Chief Justice of the Supreme Court of Georgia
- In office 1995–2001
- Preceded by: Willis B. Hunt Jr.
- Succeeded by: Norman S. Fletcher

Associate Justice of the Supreme Court of Georgia
- In office 1989 – March 1, 2020
- Nominated by: Joe Frank Harris
- Succeeded by: Carla Wong McMillian

Judge of the Georgia Court of Appeals
- In office April 3, 1984 – 1989
- Nominated by: Joe Frank Harris

Personal details
- Born: September 25, 1946 (age 79) Cartersville, Georgia
- Education: Tuskegee University (B.S.) University of Georgia School of Law (J.D.) University of Virginia (LL.M.)

= Robert Benham (judge) =

American judge

Robert Benham (born September 25, 1946) is a retired American lawyer and jurist who served on the Supreme Court of Georgia for over 30 years, retiring in March 2020. He was the second African-American graduate of the University of Georgia School of Law, the first African-American to serve on the Supreme Court of Georgia, and the first African-American to serve as the court's chief justice.

==Early life and education==
Justice Benham is a lifelong resident of Georgia, and was born to Jesse Knox Benham and Clarence Benham in Cartersville, Georgia. He graduated from Summer Hill High School in Cartersville in 1963, and Tuskegee University with a Bachelor of Science in Political Science in 1967, attended Harvard University, graduated from the University of Georgia School of Law with a Juris Doctor in 1970, and received his Master of Laws from the University of Virginia in 1989. While attending the University of Georgia, he was a member of the Demosthenian Literary Society.

After completing law school, Benham served in the U.S. Army Reserve, attaining the rank of Captain. He then served briefly as a trial attorney for Atlanta Legal Aid Society, Inc., later returning to Cartersville, where he engaged in the private practice of law, served as Special Assistant Attorney General, and served two terms as President of the Bartow County Bar Association. Justice Benham became the first African American to establish a law practice in Bartow County.

==State judicial service==
In 1984, Justice Benham was appointed by Governor Joe Frank Harris to the Georgia Court of Appeals, where he served for five years following his statewide election to the court, distinguishing himself as the first African American to win statewide election in Georgia since Reconstruction.

==Service on the Supreme Court of Georgia==
In 1989, Justice Benham was further distinguished as the first African American to serve on the Supreme Court of Georgia, following his appointment by Governor Harris.

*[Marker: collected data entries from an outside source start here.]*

-- ==== Sys2Proof/Machine/Image.lean ====
section
/-! DEFINITION. Sys2Proof/Machine/Image.lean: program images: their check, and how one comes into force
(spec/02_coxis_model.md R61, R81 to R84; spec/14_store_and_spares.md R522). -/

namespace Sys2Proof.Machine

/-- The bytes `a` to `a + n - 1` are all zero. -/
def zeroBytes (m : List Host.Cell) (a n : Nat) : Bool := m.all (fun c => !(decide (a ≤ c.1) && decide (c.1 < a + n)) || c.2 == 0)

/-- Two address ranges, by start and length, overlap; an empty one meets none (R83). DEDUCED: log entry 112. -/
def rangesMeet (a b : Nat × Nat) : Bool :=
  decide (a.1 < b.1 + b.2) && decide (b.1 < a.1 + a.2) && a.2 != 0 && b.2 != 0

/-- No two ranges of a list overlap. -/
def rangesApart : List (Nat × Nat) → Bool
  | [] => true
  | r :: rs => rs.all (fun q => !rangesMeet r q) && rangesApart rs

/-- Frame SRAM is 8 MiB. -/
def frameSize : Nat := 0x800000

/-- Program table entry `i` of an image: its ROD and the entry (R82). -/
def imageProgram (m : List Host.Cell) (i : Nat) : Nat × Program :=
  let a := 0x40 + 32 * i
  (cellsRead m (a + 0x14) 1,
   { entry := word (cellsRead m a 4), excEntry := word (cellsRead m (a + 4) 4), dataBase := cellsRead m (a + 8) 4,
     dataSize := cellsRead m (a + 0xC) 4, tplStart := cellsRead m (a + 0x10) 4, priority := cellsRead m (a + 0x15) 1,
     policy := cellsRead m (a + 0x16) 1, restartMax := cellsRead m (a + 0x17) 1 })

/-- The program entries in use. -/
def imagePrograms (m : List Host.Cell) : List (Nat × Program) :=
  (List.range (cellsRead m 6 2)).map (imageProgram m)

/-- Ring table entry `n`: CRG_BASE and CRG_CFG (R81). -/
def imageRing (m : List Host.Cell) (n : Nat) : Nat × Nat :=
  (cellsRead m (0x240 + 8 * n) 4, cellsRead m (0x244 + 8 * n) 1)

/-- The bytes of a ring's storage for a CRG_CFG value. -/
def ringBytes (cfg : Nat) : Nat := 16 * (16 * 2 ^ (cfg / 2 % 16))

/-- The ranges of Frame SRAM an image lays claim to: code, data regions, storage of enabled rings. -/
def imageRanges (m : List Host.Cell) : List (Nat × Nat) :=
  (cellsRead m 0x14 4, cellsRead m 0x10 4) :: (imagePrograms m).map (fun p => (p.2.dataBase, p.2.dataSize))
    ++ ((List.range 32).filter (fun n => (imageRing m n).2 % 2 == 1)).map
      (fun n => ((imageRing m n).1, ringBytes (imageRing m n).2))

/-- The header's own fields hold (R81, R83), for an image that must be `want` bytes where the host loads it. -/
def imageHeaderOk (m : List Host.Cell) (want : Option Nat) : Bool :=
  let size := cellsRead m 8 4
  let co := cellsRead m 0xC 4
  let cs := cellsRead m 0x10 4
  let toff := cellsRead m 0x18 4
  let ts := cellsRead m 0x1C 4
  let progs := cellsRead m 6 2
  cellsRead m 0 4 == 0x43584E42 && cellsRead m 4 2 == 1 && decide (0x340 ≤ size) && decide (size ≤ 0x400000)
    && want.all (fun w => w == size) && decide (1 ≤ progs) && decide (progs ≤ 16)
    && decide (0x340 ≤ co) && decide (co + cs ≤ size) && decide (0x340 ≤ toff) && decide (toff + ts ≤ size)
    && !rangesMeet (co, cs) (toff, ts) && cs % 4 == 0 && cellsRead m 0x14 4 % 64 == 0 && ts % 16 == 0
    && zeroBytes m 0x24 28

/-- A program entry in use holds (R82, R83). -/
def imageEntryOk (m : List Host.Cell) (i : Nat) : Bool :=
  let (rod, p) := imageProgram m i
  let base := cellsRead m 0x14 4
  let size := cellsRead m 0x10 4
  let inCode := fun (a : Word) => decide (base ≤ a.toNat) && decide (a.toNat < base + size)
  decide (rod ≤ 15) && decide (p.policy ≤ 2) && decide (p.restartMax ≤ 15) && p.dataBase % 16 == 0
    && p.dataSize % 16 == 0 && p.entry.toNat % 4 == 0 && p.excEntry.toNat % 4 == 0
    && decide (p.tplStart + p.dataSize ≤ cellsRead m 0x1C 4) && inCode p.entry && (p.excEntry == 0 || inCode p.excEntry)
    && zeroBytes m (0x40 + 32 * i + 0x18) 8

/-- A ring table entry holds (R61, R83). -/
def imageRingOk (m : List Host.Cell) (n : Nat) : Bool :=
  let (base, cfg) := imageRing m n
  decide (cfg < 32) && decide (cfg / 2 ≤ 12) && base % 256 == 0 && decide (base + ringBytes cfg ≤ frameSize)
    && zeroBytes m (0x245 + 8 * n) 3

/-- The image's CRC-32C checks, its own field taken as zero (R81). -/
def imageCrcOk (m : List Host.Cell) : Bool :=
  let bytes := (List.range (cellsRead m 8 4)).map (fun a =>
    if 0x20 ≤ a ∧ a < 0x24 then 0 else (cellsGet m a).toNat)
  crc32c bytes == cellsRead m 0x20 4

/-- The image passes the check of R83. -/
def imageOk (m : List Host.Cell) (want : Option Nat) : Bool :=
  let progs := cellsRead m 6 2
  imageHeaderOk m want && (List.range progs).all (imageEntryOk m) && decide ((imagePrograms m).map Prod.fst).Nodup
    && zeroBytes m (0x40 + 32 * progs) (32 * (16 - progs)) && (List.range 32).all (imageRingOk m)
    && (imageRanges m).all (fun r => decide (r.1 + r.2 ≤ frameSize)) && rangesApart (imageRanges m) && imageCrcOk m

/-! ### An image comes into force -/

/-- The code section goes to Frame SRAM; the program table and the data template are those of the image. -/
def imageLoad (s : State) (m : List Host.Cell) : State :=
  let co := cellsRead m 0xC 4
  let cs := cellsRead m 0x10 4
  let cb := cellsRead m 0x14 4
  let toff := cellsRead m 0x18 4
  let ts := cellsRead m 0x1C 4
  let progs := (imagePrograms m).foldl (fun t p => tabPut t p.1 p.2) ([] : Tab Program)
  let tpl := (m.filter (fun c => decide (toff ≤ c.1) && decide (c.1 < toff + ts))).map (fun c => (c.1 - toff, c.2))
  let s := { s with
    frame := cellsCopy s.frame m co cs cb, beadErr := beadErrClear s.beadErr cb cs,
    programs := progs, template := tpl }
  foldN 16 (fun s r => match tabFind progs r with
    | some p => (s.setF F.FRM_RSTAT_PRIO p.priority r).setF F.FRM_RSTAT_POLICY p.policy r
    | none => (s.setF F.FRM_RSTAT_PRIO 0 r).setF F.FRM_RSTAT_POLICY 0 r) s

/-- Ring `n` takes base, size and enable from the ring table, its books at zero (R58, R62, R81). -/
def ringFromImage (s : State) (m : List Host.Cell) (n : Nat) : State :=
  let (base, cfg) := imageRing m n
  let s := (s.wr R.CRG_BASE (word base) n).setF F.CRG_CFG_SIZE (cfg / 2 % 16) n
  if cfg % 2 = 1 then ringEnable s n else s.wr R.CRG_TALLY (word (s.ringSize n)) n

/-- The ring table of an image is applied. -/
def ringsFromImage (s : State) (m : List Host.Cell) : State := foldN 32 (fun s n => ringFromImage s m n) s

/-- Every logical Rod that a program names and that is not SHED starts (R84). -/
def startPrograms (s : State) : State :=
  foldN 16 (fun s r => if (tabFind s.programs r).isSome && s.rodSt r != rodShed then startProgram s r else s) s

/-- At boot and at the exit from Commission the healthy physical Rods are bound to the logical Rods, in ascending order;
where they do not cover those that are not SHED, the victims of R522 are shed. -/
def bindRods (s : State) : State :=
  let good := (List.range 18).filter (fun p => !s.sto.umap.rods.contains p)
  let shed := fun (s : State) => maskOf 16 (fun r => s.rodSt r == rodShed)
  let s := foldN 4 (fun s m => s.wr R.HLT_RODMAP 0xFFFFFFFF m) (s.wr R.HLT_SHED (word (shed s)))
  let whole := (List.range 16).filter (fun r => s.rodSt r != rodShed)
  let s := foldN (whole.length - good.length) (fun s _ => match shedVictim s with
    | some v => shedRod s v
    | none => s) s
  let live := (List.range 16).filter (fun r => s.rodSt r != rodShed)
  poolsUpdate ((live.zip good).foldl (fun s b => bindRod s b.1 b.2) s)

/-- As the unit map is applied, before an image is known, the healthy physical Rods go to the logical Rods in ascending
order (R530, R545). -/
def rodsAssign (s : State) : State :=
  let good := (List.range 18).filter (fun p => !s.sto.umap.rods.contains p)
  let s := foldN 4 (fun s m => s.wr R.HLT_RODMAP 0xFFFFFFFF m) s
  poolsUpdate (((List.range 16).zip good).foldl (fun s b => mapRod s b.1 b.2) s)

end Sys2Proof.Machine
end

He won the statewide election to a full term on the Supreme Court in 1990, and continued to serve on the court until his retirement on March 1, 2020. Justice Benham served as the court's Chief Justice from 1995 to 2001.

==Memberships==
Justice Benham holds membership in numerous professional organizations, including eight national, state, and local bar associations, the American Judicature Society, the Lawyers' Club of Atlanta, the National Criminal Justice Association, the Georgia Bar Foundation, the Georgia Legal History Foundation (Trustee), and Scribes - The American Society of Writers on Legal Subjects. He is a former vice president of the Georgia Conference of Black Lawyers, a former board member of the Federal Lawyers Association and of the Georgia Association of Trial Lawyers. He is the former chairman of the Governor's Commission on Drug Awareness & Prevention, a member of the State Bar Task Force on the Involvement of Women & Minorities in the Profession, the Georgia Commission on Children & Youth, the National Association of Court Management, and a member of the National Conference of Chief Justices, a member of the Federal-State Jurisdiction Committee, President of the Society for Alternative Dispute Resolution, Chairman of the Judicial Council, Chairman of the Chief Justice's Commission on Professionalism, and a member of the Governor's Southern Business Institute.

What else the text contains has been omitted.